Стало быть, смело сгоняй со скамьи любого соседа,
30 Ежели он не силен сопротивляться тебе.
Кто не уходит добром, того выталкивай в шею:
Учит сам Катон место другим уступать.
Если столовый нож облепили вчерашние крошки
Или, хуже того, он повалялся в грязи,
35 Этому можно помочь башмаком на толстой подошве —
Скинь его, в руки возьми, это тебе оселок:
Обороти подошвою вверх и точи себе ножик:
То-то он заблестит, то-то он будет остер!
Если кого удивит за столом такая работа,
40 Ты отвечай свысока: «Нравам моим не перечь!»
Вот уже подан поднос и поставлен на видное место —
Поторопись же схватить первый и лучший кусок:
Что ни приглянешь, к тому и тяни свою цепкую руку,
Чтобы никто не урвал лучшее раньше, чем ты.
45 Ежели толк в голове, не забудь, о чем говорю я:
Этот усвоив совет, будешь доволен и сыт.
Если же кто на тебя поглядит осуждающим взглядом,
Ты говори: «Никто сам себе в людях не враг!»

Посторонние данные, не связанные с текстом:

/-- Read through the L1, which the read fills (09 R259). -/
def State.l1Read (s : State) (core ctx : Nat) (l : Loc) : DataOut × State :=
  match s.l1Hit core l.addr l.slot with
  | some d => (.ok (((blockBytes d).drop (l.addr % 64)).take l.n), s)
  | none =>
    let line := l.addr / 64 * 64
    match s.readLine (s.partOf ctx) l.slot line 64 with
    | .ok bs => (.ok ((bs.drop (l.addr % 64)).take l.n),
        ((if s.shared then s else s.bump).l2Touch (s.pol ctx l.pte) l.slot line).l1Put core line l.slot (blockOf bs))
    | e => (e, s)

/-- The outcome of locating a request. -/
inductive LocOut where
  | ok (l : Loc) (s : State)
  | wait (s : State)
  | fault (k : XKind) (s : State)
  deriving DecidableEq, Repr

/-- The location of a request: a scratchpad offset as it stands (03 R84), a virtual address translated. -/
def State.locate (s : State) (th : ThreadKey) (acc : Acc) (r : MemReq) : LocOut :=
  if r.spad then .ok { spad := true, addr := r.va, n := r.n, phys := .none } s
  else match s.transFor th acc r.va with
    | .ok p s => .ok { spad := false, addr := p.pa, n := r.n, phys := p } s
    | .wait s => .wait s
    | .fault k s => .fault k s

/-- Would a thread's access be translated without a walk? -/
def State.xlatReady (s : State) (th : ThreadKey) (va : Nat) : Bool :=
  !canonical va || ((s.thread th).walk.map (fun w => w.2.covers w.1 va)) == some true
    || (s.cached (s.coreOf th.gk.team) (s.ctxOf th.gk.team.job) va).isSome

/-! ### Accesses of a thread not yet performed -/

/-- A fresh number for an access or command of a team. -/
def State.takeId (s : State) (k : TeamKey) : Nat × State :=
  (((s.team k).map (fun t => t.nextId)).getD 0, s.modTeam k (fun t => { t with nextId := t.nextId + 1 }))

/-- The number that the next access of a team takes. -/
def State.nowId (s : State) (k : TeamKey) : Nat := ((s.team k).map (fun t => t.nextId)).getD 0

/-- The lane of a thread in a store that overlaps a location (R142: a physical address under a key slot). -/
def PendStore.laneAt (r : PendStore) (th : ThreadKey) (spad : Bool) (slot addr n : Nat) : Option StLane :=
  if r.gk = th.gk ∧ r.spad = spad ∧ (spad = true ∨ r.phys.slot = slot) then r.lanes.find? (fun l => l.thr == th.thr && overlaps l.addr l.n addr n) else none

/-- The thread's stores, before a number, that overlap a location. -/
def State.storesAt (s : State) (th : ThreadKey) (before : Nat) (spad : Bool) (slot addr n : Nat) : List StLane :=
  match s.team th.gk.team with
  | some t => t.stores.filterMap (fun r => if r.id < before then r.laneAt th spad slot addr n else none)
  | none => []

/-- Bytes that an STQ of a queue writes (09 R273). -/
def Queue.stqBytes (q : Queue) : Nat := if q.mode = .block then 64 else 4

/-- Does an STQ of the thread, before a number, overlap a location? -/
def State.stqAt (s : State) (th : ThreadKey) (before : Nat) (spad : Bool) (slot addr n : Nat) : Bool :=
  !spad && ((s.team th.gk.team).map (fun t => t.queues.any (fun q : Queue =>
    q.stqs.any (fun e => e.thr == th && decide (e.id < before) && e.phys.slot == slot && overlaps e.phys.pa q.stqBytes addr n)))).getD false

/-- Bytes that a load into a queue reads (09 R272). -/
def FillKind.bytes : FillKind → Nat
  | .lane => 4
  | .block => 64
  | .olist => 320

/-- The lines that a load into a queue reads, each with its translation: as it stood at the issue of a REPLAY (09 R282),
else as it stands now. -/
def State.fillLines (s : State) (f : Fill) : List ((Nat × Nat) × XlatOut) :=
  (linePieces f.va f.kind.bytes).mapIdx (fun i p => (p,
    match f.xlat[i]? with
    | some x => x
    | none =>
      match s.translateNow (s.unit f.thr.gk.team f.id) .read p.1 with
      | .ok q => .ok q
      | .error e => .fault e))
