-- ==== Sys2Proof/Machine/Sched.lean ====
section
/-! DEFINITION. The scheduler's records: job records (13 R364, R365), pipeline records (R368-R371), the groups and
queues of a core (R372), admission (R365-R367, R373, R387), placement and selection (R376, R377). -/

namespace Sys2Proof.Machine

/-! ### Job records (R364) -/

/-- The event ids that a job record names in the fields from a bit on. -/
def recIds (r lo n : Nat) : List Nat := (List.range n).map (fun i => bits r (lo + 16 * i + 15) (lo + 16 * i))

/-- NREV, NWEV, the event ids used. -/
def recNrev (r : Nat) : Nat := bits r 202 200
/-- Events waited on. -/
def recNwev (r : Nat) : Nat := bits r 205 203
/-- REV0 to REV(NREV − 1). -/
def recRev (r : Nat) : List Nat := recIds r 256 (recNrev r)
/-- WEV0 to WEV(NWEV − 1). -/
def recWev (r : Nat) : List Nat := recIds r 320 (recNwev r)
/-- TEV, where TEVV is set. -/
def recTev (r : Nat) : Option Nat := if bit r 206 then some (bits r 239 224) else none
/-- CTXID. -/
def recCtx (r : Nat) : Nat := bits r 187 176
/-- KEYSLOT. -/
def recKey (r : Nat) : Nat := bits r 199 192

/-- A context that exists and has not ended. -/
def State.liveCtx (s : State) (c : Nat) : Option Ctx := (s.ctx c).bind (fun x => if x.ended then none else some x)

/-- Is an event id in a context's range (R374)? -/
def Ctx.hasEvent (c : Ctx) (id : Nat) : Bool := decide (c.evBase ≤ id) && decide (id < c.evBase + c.evCount)

/-- BADREC (R365). -/
def State.badRec (s : State) (r : Nat) : Bool :=
  bits r 191 188 != 0 || bit r 207 || bits r 255 240 != 0 || bits r 511 384 != 0
    || decide (4 < recNrev r) || decide (4 < recNwev r) || bits r 175 128 == 0 || bits r 63 0 % 64 != 0
    || (match s.liveCtx (recCtx r) with
        | some c => (recRev r ++ recWev r ++ (recTev r).toList).any (fun e => !c.hasEvent e)
        | none => false)

/-- BADCTX (R365). -/
def State.badCtx (s : State) (r : Nat) (issuer : Option Nat) : Bool :=
  match s.liveCtx (recCtx r) with
  | none => true
  | some c =>
    (recKey r != 0 && !c.slotmask.getLsbD (recKey r)) || (s.slot (recKey r)).st != .loaded
      || (match issuer with | some i => i != recCtx r | none => false)

/-! ### Pipeline records (R368-R371) -/

/-- The bytes of a pipeline record (R368), read through the job's context. -/
def State.readPipe (s : State) (ctx prec : Nat) : Option (List Byte) :=
  match s.readVirt (manage ctx (ctx == 0)) prec 64 with
  | .error _ => none
  | .ok h =>
    let v := leNat h
    let n := 32 * bits v 35 32 + 16 * bits v 46 40 + 16 * bits v 39 36
    if n = 0 then some h
    else match s.readVirt (manage ctx (ctx == 0)) ((prec + 64) % 2 ^ 64) n with
      | .error _ => none
      | .ok t => some (h ++ t)

/-- A stage entry (R369) of 32 bytes. -/
def stageOf (v : Nat) : Stage where
  entry := bits v 63 0
  gauge := bit v 68
  rset := bits v 67 65
  exe := bit v 64
  groups := bits v 79 72
  maxg := bits v 87 80
  depth := max 1 (bits v 95 88)
  olr := bits v 101 100
  tiles := bits v 99 96
  cores := bits v 123 112

/-- Does a stage entry break R369 or R371, in a cluster of an area? -/
def stageBad (v area : Nat) : Bool :=
  let g := stageOf v
  let top := if g.exe then 128 else 16
  bits v 1 0 != 0 || bits v 63 57 != 0 || bits v 71 69 != 0 || bits v 103 102 != 0 || bits v 111 104 != 0
    || bits v 127 124 != 0 || bits v 255 128 != 0
    || g.groups == 0 || decide (g.maxg < g.groups) || decide (top < g.maxg) || (g.rset == 0 && g.maxg != g.groups)
    || decide (2 < g.olr) || decide (8 < g.tiles) || (!g.exe && (g.olr != 0 || g.tiles != 0))
    || g.cores == 0 || decide (2 ^ area ≤ g.cores)

/-- A queue or channel entry (R370) of 16 bytes. -/
def declOf (v : Nat) : QDecl where
  name := bits v 5 0
  mode := bits v 9 8
  dir := bits v 11 10
  depth := bits v 22 16
  dest := bits v 30 28
  frm := bits v 26 24

/-- Do two stages stand in the slices that a direction requires (09 R265)? -/
def dirOk (dir : Nat) (src dst : Stage) : Bool := if dir = 0 then !src.exe && dst.exe else src.exe && !dst.exe

/-- Does a queue entry break R370 or R371? -/
def declBad (v : Nat) (stages : List Stage) : Bool :=
  let q := declOf v
  let cap := if q.mode = 0 ∨ q.mode = 1 then 64 else 16
  bits v 7 6 != 0 || bits v 15 12 != 0 || bit v 23 || bit v 31 || bit v 27 || bits v 127 32 != 0
    || q.depth == 0 || decide (cap < q.depth)
    || (if q.mode = 3 then q.dest != 0 || q.frm != 0
        else decide (31 < q.name) || q.dir == 3
          || (match stages[q.frm]?, stages[q.dest]? with
              | some a, some b =>
                !dirOk q.dir a b || a.groups != b.groups || a.rset != b.rset || (a.cores &&& b.cores) == 0
              | _, _ => true))

/-- Does a beat entry break R370? -/
def beatBad (v : Nat) : Bool := decide (11 < bits v 3 0) || bits v 63 4 != 0

/-- Do two entries of a list share a key? -/
def clash (l : List Nat) : Bool := l.eraseDups.length != l.length

/-- The entries of a table of n records of size bytes. -/
def recTable (bs : List Byte) (off size n : Nat) : List Nat :=
  (List.range n).map (fun i => leNat ((bs.drop (off + size * i)).take size))

/-- The pipeline of a record's bytes; none where it breaks a rule of R371 (BADPIPE). -/
def pipeOf (bs : List Byte) : Option Pipeline :=
  let h := leNat (bs.take 64)
  let cw := bits h 3 0
  let ch := bits h 7 4
  let nclu := bits h 25 16
  let nstg := bits h 35 32
  let nbeat := bits h 39 36
  let nqe := bits h 46 40
  let area := cw * ch
  let sv := recTable bs 64 32 nstg
  let qv := recTable bs (64 + 32 * nstg) 16 nqe
  let bv := recTable bs (64 + 32 * nstg + 16 * nqe) 16 nbeat
  let stages := sv.map stageOf
  let qs := qv.map declOf
  let bad :=
    cw == 0 || decide (12 < cw) || ch == 0 || decide (12 < ch) || decide (12 < area) || nclu == 0 || decide (576 < nclu)
      || bits h 15 8 != 0 || bits h 31 26 != 0 || bits h 63 48 != 0 || bits h 511 256 != 0
      || nstg == 0 || decide (8 < nstg) || decide (12 < nbeat) || decide (96 < nqe)
      || bits h 127 64 % 8 != 0 || bits h 255 192 % 16 != 0
      || sv.any (fun v => stageBad v area) || qv.any (fun v => declBad v stages) || bv.any beatBad
      || clash ((qs.filter (fun q => q.mode != 3)).map (fun q => q.name))
      || clash ((qs.filter (fun q => q.mode == 3)).map (fun q => q.name))
      || clash (bv.map (fun v => bits v 3 0))
      || stages.any (fun a => stages.any (fun b =>
          a.rset != 0 && a.rset == b.rset && (a.groups != b.groups || a.maxg != b.maxg)))
  if bad then none
  else some {
    cw := cw, ch := ch, nclu := nclu, tasks := bit h 47
    spill := bits h 127 64, spillc := bits h 159 128, evovfc := bits h 191 160, evovf := bits h 255 192
    stages := stages, queues := qs
    beats := bv.map (fun v => (bits v 3 0, BitVec.ofNat 64 (bits v 127 64))) }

Может случиться и так, что кусок, который по нраву,
50 На поднесенной доске с дальней лежит стороны
И никого нельзя попросить, чтобы взял бы и подал, —
Но не стесняйся и тут: сам перегнись и хватай!
Мало ли что, коли он обращен к другому застольцу,
Если ты знаешь: судьбой он предназначен тебе?

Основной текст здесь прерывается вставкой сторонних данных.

-- ==== Sys2Proof/Certificates/Slice0/Obligations.lean ====
section
/-! DEFINITION. The statements for the provers, after the rules of spec/. -/

open Sys2Proof Sys2Proof.Machine

namespace Sys2Proof.Claims

/-- The field position and length of BFX and BFI (08 R249): b[5:0] and b[14:8]. -/
def fieldPos {w : Nat} (b : BitVec w) : Nat := (b.extractLsb' 0 6).toNat
/-- The length. -/
def fieldLen {w : Nat} (b : BitVec w) : Nat := (b.extractLsb' 8 7).toNat

/-- The ten conditions of CMP (07 R211). -/
def compared {w : Nat} (cc : BitVec 4) (a b : BitVec w) : Bool :=
  match cc.toNat with
  | 0 => a == b
  | 1 => a != b
  | 2 => a.slt b
  | 3 => a.sle b
  | 4 => b.slt a
  | 5 => b.sle a
  | 6 => a.ult b
  | 7 => a.ule b
  | 8 => b.ult a
  | _ => b.ule a

/-- Instruction `c f` writes op of two predicates to P1 and its complement to P2 (08 R241). -/
def PredicateLogic (c : OpPlop → Instr) (op : Bool → Bool → Bool) : Prop :=
  ∀ f, LaneWise (c f) f.g [] (fun _ _ _ th =>
    ((th.setPred f.p1 (op (th.pred f.a) (th.pred f.b))).setPred f.p2 (!op (th.pred f.a) (th.pred f.b))).advance)

/-- Instruction `c f` gives each participant t the a of lane `source t b` where that lane takes part, else its own; d is
tainted where any source read by a participant is (08 R243, R252). -/
def Shuffle (c : OpRG → Instr) (source : Nat → Nat → Option Nat) : Prop :=
  ∀ f, LaneWise (c f) f.g [f.a.toNat, f.b.toNat, f.d.toNat] (fun p g t th =>
    let part := p.acting g f.g
    let own := th.val p.gk.exe f.a
    let v := match source t (th.val p.gk.exe f.b).toNat with
      | some u => if part.contains u then (g.thr u).val p.gk.exe f.a else own
      | none => own
    (th.put p.gk.exe f.d v (part.any (fun u => (g.thr u).tainted p.gk.exe [f.a, f.b]))).advance)

/-- Function fn of major m, with registers in every slot, is instruction `c` (07 R204, R209). -/
def RowRG (m : BitVec 6) (fn : BitVec 5) (c : OpRG → Instr) : Prop :=
  ∀ (k : Bool) (f : OpRG), decode (joinRG k m { g := f.g, d := f.d, a := f.a, b := f.b, pa := BitVec.ofBool f.pa
                                                pb := BitVec.ofBool f.pb, fn := fn }) = some (c f)

/-- Function fn of major m, with slot b zero, is instruction `c`, and no instruction with slot b not zero. -/
def RowDA (m : BitVec 6) (fn : BitVec 5) (c : OpDA → Instr) : Prop :=
  (∀ (k : Bool) (f : OpDA), decode (joinRG k m { g := f.g, d := f.d, a := f.a, b := 0#5, pa := BitVec.ofBool f.pa
                                                 pb := 0#1, fn := fn }) = some (c f)) ∧
  ∀ (k : Bool) (r : FmtRG), r.fn = fn → r.b ≠ 0#5 → decode (joinRG k m r) = none

/-- Functions n and above of major m are unallocated. -/
def NoRow (m : BitVec 6) (n : BitVec 5) : Prop := ∀ (k : Bool) (r : FmtRG), n ≤ r.fn → decode (joinRG k m r) = none

end Sys2Proof.Claims

open Sys2Proof.Claims

/-- Integer arithmetic, division, minimum, maximum and selection give the results of their tables. ADD, SUB, MUL, MULHI.s,
MULHI.u, MAD, DIVS, DIVU, REMS, REMU, MIN.s, MIN.u, MAX.s, MAX.u, ABS and SEL, issued by a group that may execute
them, with their registers full in every lane that acts, answer the next state: each lane that acts holds the table's
result modulo 2^W in d and stands at the next word, each selected lane whose guard is false stands at the next word,
and nothing else in the machine changes. Division by zero and the most negative dividend give the values of the table.
SEL is executed by every selected lane. Majors 0x08 and 0x09 hold them under the functions of the tables, and no
other. (R245, R246) -/
def Obligations.IntegerArithmeticComputesTheRules : Prop :=
  Binary .add (fun _ a b => a + b) ∧
  Binary .sub (fun _ a b => a - b) ∧
  Binary .mul (fun _ a b => a * b) ∧
  Binary .mulhiS (fun w a b => ((a.signExtend (2 * w) * b.signExtend (2 * w)) >>> w).setWidth w) ∧
  Binary .mulhiU (fun w a b => ((a.setWidth (2 * w) * b.setWidth (2 * w)) >>> w).setWidth w) ∧
  Ternary .mad (fun _ d a b => d + a * b) ∧
  Binary .divs (fun w a b => if b = 0 then BitVec.allOnes w else a.sdiv b) ∧
  Binary .divu (fun w a b => if b = 0 then BitVec.allOnes w else a / b) ∧
  Binary .rems (fun _ a b => if b = 0 then a else a.srem b) ∧
  Binary .remu (fun _ a b => if b = 0 then a else a % b) ∧
  Binary .minS (fun _ a b => if b.slt a then b else a) ∧
  Binary .minU (fun _ a b => if b < a then b else a) ∧
  Binary .maxS (fun _ a b => if a.slt b then b else a) ∧
  Binary .maxU (fun _ a b => if a < b then b else a) ∧
  Unary .abs (fun _ a => a.abs) ∧
  (∀ f : OpSel, LaneWise (.sel f) 7#3 [f.a.toNat, f.b.toNat, f.d.toNat] (fun p _ _ th =>
    (th.put p.gk.exe f.d (if th.pred f.pc then th.val p.gk.exe f.a else th.val p.gk.exe f.b)
      (th.tainted p.gk.exe [f.a, f.b])).advance)) ∧
  RowRG 8#6 0#5 .add ∧ RowRG 8#6 1#5 .sub ∧ RowRG 8#6 2#5 .mul ∧ RowRG 8#6 3#5 .mulhiS ∧ RowRG 8#6 4#5 .mulhiU ∧
  RowRG 8#6 5#5 .mad ∧ NoRow 8#6 6#5 ∧
  RowRG 9#6 0#5 .divs ∧ RowRG 9#6 1#5 .divu ∧ RowRG 9#6 2#5 .rems ∧ RowRG 9#6 3#5 .remu ∧ RowRG 9#6 4#5 .minS ∧
  RowRG 9#6 5#5 .minU ∧ RowRG 9#6 6#5 .maxS ∧ RowRG 9#6 7#5 .maxU ∧ RowDA 9#6 8#5 .abs ∧
  RowRG 9#6 9#5 (fun f => .sel { pc := f.g, d := f.d, a := f.a, b := f.b, pa := f.pa, pb := f.pb }) ∧ NoRow 9#6 10#5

55 Можно круглый поднос повернуть вокруг середины,
Чтобы желанный кусок прямо смотрел на тебя,
А на упрек отвечать таким оправданьем ученым
(Ибо тебе к лицу самый изысканный слог):
Ходят в горней выси кругами небесные звезды,
60 Ни у единой из них места стоячего нет, —
Пусть же твой сосед на примере твоем и запомнит
Этот обычай светил и расположенность сил.

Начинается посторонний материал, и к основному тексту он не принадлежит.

/-! ### `State.modIsland` -/

@[simp] theorem State.modIsland_cycle (s : State) (n : Nat) (f : Island → Island) : (s.modIsland n f).cycle = s.cycle := rfl
@[simp] theorem State.modIsland_mem (s : State) (n : Nat) (f : Island → Island) : (s.modIsland n f).mem = s.mem := rfl
@[simp] theorem State.modIsland_tags (s : State) (n : Nat) (f : Island → Island) : (s.modIsland n f).tags = s.tags := rfl
@[simp] theorem State.modIsland_bad (s : State) (n : Nat) (f : Island → Island) : (s.modIsland n f).bad = s.bad := rfl
@[simp] theorem State.modIsland_l2 (s : State) (n : Nat) (f : Island → Island) : (s.modIsland n f).l2 = s.l2 := rfl
@[simp] theorem State.modIsland_wpart (s : State) (n : Nat) (f : Island → Island) : (s.modIsland n f).wpart = s.wpart := rfl
@[simp] theorem State.modIsland_l2tlb (s : State) (n : Nat) (f : Island → Island) : (s.modIsland n f).l2tlb = s.l2tlb := rfl
@[simp] theorem State.modIsland_walks (s : State) (n : Nat) (f : Island → Island) : (s.modIsland n f).walks = s.walks := rfl
@[simp] theorem State.modIsland_results (s : State) (n : Nat) (f : Island → Island) : (s.modIsland n f).results = s.results := rfl
@[simp] theorem State.modIsland_kvHomes (s : State) (n : Nat) (f : Island → Island) : (s.modIsland n f).kvHomes = s.kvHomes := rfl
@[simp] theorem State.modIsland_kvLog (s : State) (n : Nat) (f : Island → Island) : (s.modIsland n f).kvLog = s.kvLog := rfl
@[simp] theorem State.modIsland_slots (s : State) (n : Nat) (f : Island → Island) : (s.modIsland n f).slots = s.slots := rfl
@[simp] theorem State.modIsland_ctxs (s : State) (n : Nat) (f : Island → Island) : (s.modIsland n f).ctxs = s.ctxs := rfl
@[simp] theorem State.modIsland_shared (s : State) (n : Nat) (f : Island → Island) : (s.modIsland n f).shared = s.shared := rfl
@[simp] theorem State.modIsland_parts (s : State) (n : Nat) (f : Island → Island) : (s.modIsland n f).parts = s.parts := rfl
@[simp] theorem State.modIsland_jobs (s : State) (n : Nat) (f : Island → Island) : (s.modIsland n f).jobs = s.jobs := rfl
@[simp] theorem State.modIsland_nextJob (s : State) (n : Nat) (f : Island → Island) : (s.modIsland n f).nextJob = s.nextJob := rfl
@[simp] theorem State.modIsland_teams (s : State) (n : Nat) (f : Island → Island) : (s.modIsland n f).teams = s.teams := rfl
@[simp] theorem State.modIsland_groups (s : State) (n : Nat) (f : Island → Island) : (s.modIsland n f).groups = s.groups := rfl
@[simp] theorem State.modIsland_cores (s : State) (n : Nat) (f : Island → Island) : (s.modIsland n f).cores = s.cores := rfl
@[simp] theorem State.modIsland_admq (s : State) (n : Nat) (f : Island → Island) : (s.modIsland n f).admq = s.admq := rfl
@[simp] theorem State.modIsland_events (s : State) (n : Nat) (f : Island → Island) : (s.modIsland n f).events = s.events := rfl
@[simp] theorem State.modIsland_etab (s : State) (n : Nat) (f : Island → Island) : (s.modIsland n f).etab = s.etab := rfl
@[simp] theorem State.modIsland_evq (s : State) (n : Nat) (f : Island → Island) : (s.modIsland n f).evq = s.evq := rfl
@[simp] theorem State.modIsland_held (s : State) (n : Nat) (f : Island → Island) : (s.modIsland n f).held = s.held := rfl
@[simp] theorem State.modIsland_seqs (s : State) (n : Nat) (f : Island → Island) : (s.modIsland n f).seqs = s.seqs := rfl
@[simp] theorem State.modIsland_window (s : State) (n : Nat) (f : Island → Island) : (s.modIsland n f).window = s.window := rfl
@[simp] theorem State.modIsland_mbox (s : State) (n : Nat) (f : Island → Island) : (s.modIsland n f).mbox = s.mbox := rfl
@[simp] theorem State.modIsland_mq (s : State) (n : Nat) (f : Island → Island) : (s.modIsland n f).mq = s.mq := rfl
@[simp] theorem State.modIsland_msix (s : State) (n : Nat) (f : Island → Island) : (s.modIsland n f).msix = s.msix := rfl
@[simp] theorem State.modIsland_retx (s : State) (n : Nat) (f : Island → Island) : (s.modIsland n f).retx = s.retx := rfl
@[simp] theorem State.modIsland_hostq (s : State) (n : Nat) (f : Island → Island) : (s.modIsland n f).hostq = s.hostq := rfl
@[simp] theorem State.modIsland_dctrs (s : State) (n : Nat) (f : Island → Island) : (s.modIsland n f).dctrs = s.dctrs := rfl
@[simp] theorem State.modIsland_ring (s : State) (n : Nat) (f : Island → Island) : (s.modIsland n f).ring = s.ring := rfl
@[simp] theorem State.modIsland_clave (s : State) (n : Nat) (f : Island → Island) : (s.modIsland n f).clave = s.clave := rfl
@[simp] theorem State.modIsland_xlines (s : State) (n : Nat) (f : Island → Island) : (s.modIsland n f).xlines = s.xlines := rfl
@[simp] theorem State.modIsland_xpend (s : State) (n : Nat) (f : Island → Island) : (s.modIsland n f).xpend = s.xpend := rfl
@[simp] theorem State.modIsland_thsel (s : State) (n : Nat) (f : Island → Island) : (s.modIsland n f).thsel = s.thsel := rfl
@[simp] theorem State.modIsland_flits (s : State) (n : Nat) (f : Island → Island) : (s.modIsland n f).flits = s.flits := rfl
@[simp] theorem State.modIsland_nextFlit (s : State) (n : Nat) (f : Island → Island) : (s.modIsland n f).nextFlit = s.nextFlit := rfl
@[simp] theorem State.modIsland_ckpt (s : State) (n : Nat) (f : Island → Island) : (s.modIsland n f).ckpt = s.ckpt := rfl
@[simp] theorem State.modIsland_mswitch (s : State) (n : Nat) (f : Island → Island) : (s.modIsland n f).mswitch = s.mswitch := rfl
@[simp] theorem State.modIsland_heldPeer (s : State) (n : Nat) (f : Island → Island) : (s.modIsland n f).heldPeer = s.heldPeer := rfl
@[simp] theorem State.modIsland_strays (s : State) (n : Nat) (f : Island → Island) : (s.modIsland n f).strays = s.strays := rfl
@[simp] theorem State.modIsland_compl (s : State) (n : Nat) (f : Island → Island) : (s.modIsland n f).compl = s.compl := rfl
@[simp] theorem State.modIsland_thefts (s : State) (n : Nat) (f : Island → Island) : (s.modIsland n f).thefts = s.thefts := rfl
@[simp] theorem State.modIsland_fresh (s : State) (n : Nat) (f : Island → Island) : (s.modIsland n f).fresh = s.fresh := rfl
@[simp] theorem State.modIsland_agenda (s : State) (n : Nat) (f : Island → Island) : (s.modIsland n f).agenda = s.agenda := rfl
@[simp] theorem State.modIsland_pass (s : State) (n : Nat) (f : Island → Island) : (s.modIsland n f).pass = s.pass := rfl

Если же вдруг сосед и приятель возьмет да захочет
Сам поделиться с тобой неким хорошим куском,
65 Выхвати вмиг и съешь целиком, ничего не оставив,
Только поторопись, чтоб не успел отобрать.
Ни о какой благодарности нет и не может быть речи,
Он дает, ты берешь: невелика ему честь!
Можешь прямо сказать: «Твоей мне услуги не нужно —
70 Я и сам без тебя мог бы забрать что хочу».
Сделай так и раз и другой, и сразу увидишь:
В третий раз о тебе не похлопочет никто.
Не пожелает никто делиться с тобою кусками,
А от того тебе польза и выгода есть:
75 Можешь сам себе брать с подноса все что угодно
И самому себе полным хозяином быть.
Прежде чем брать кусок, остальные куски перепробуй:
Все перевороши, выбери лучший и съешь.
Часто ум людской бывает жертвой ошибки
80 И невнимательный глаз часто вдается в обман.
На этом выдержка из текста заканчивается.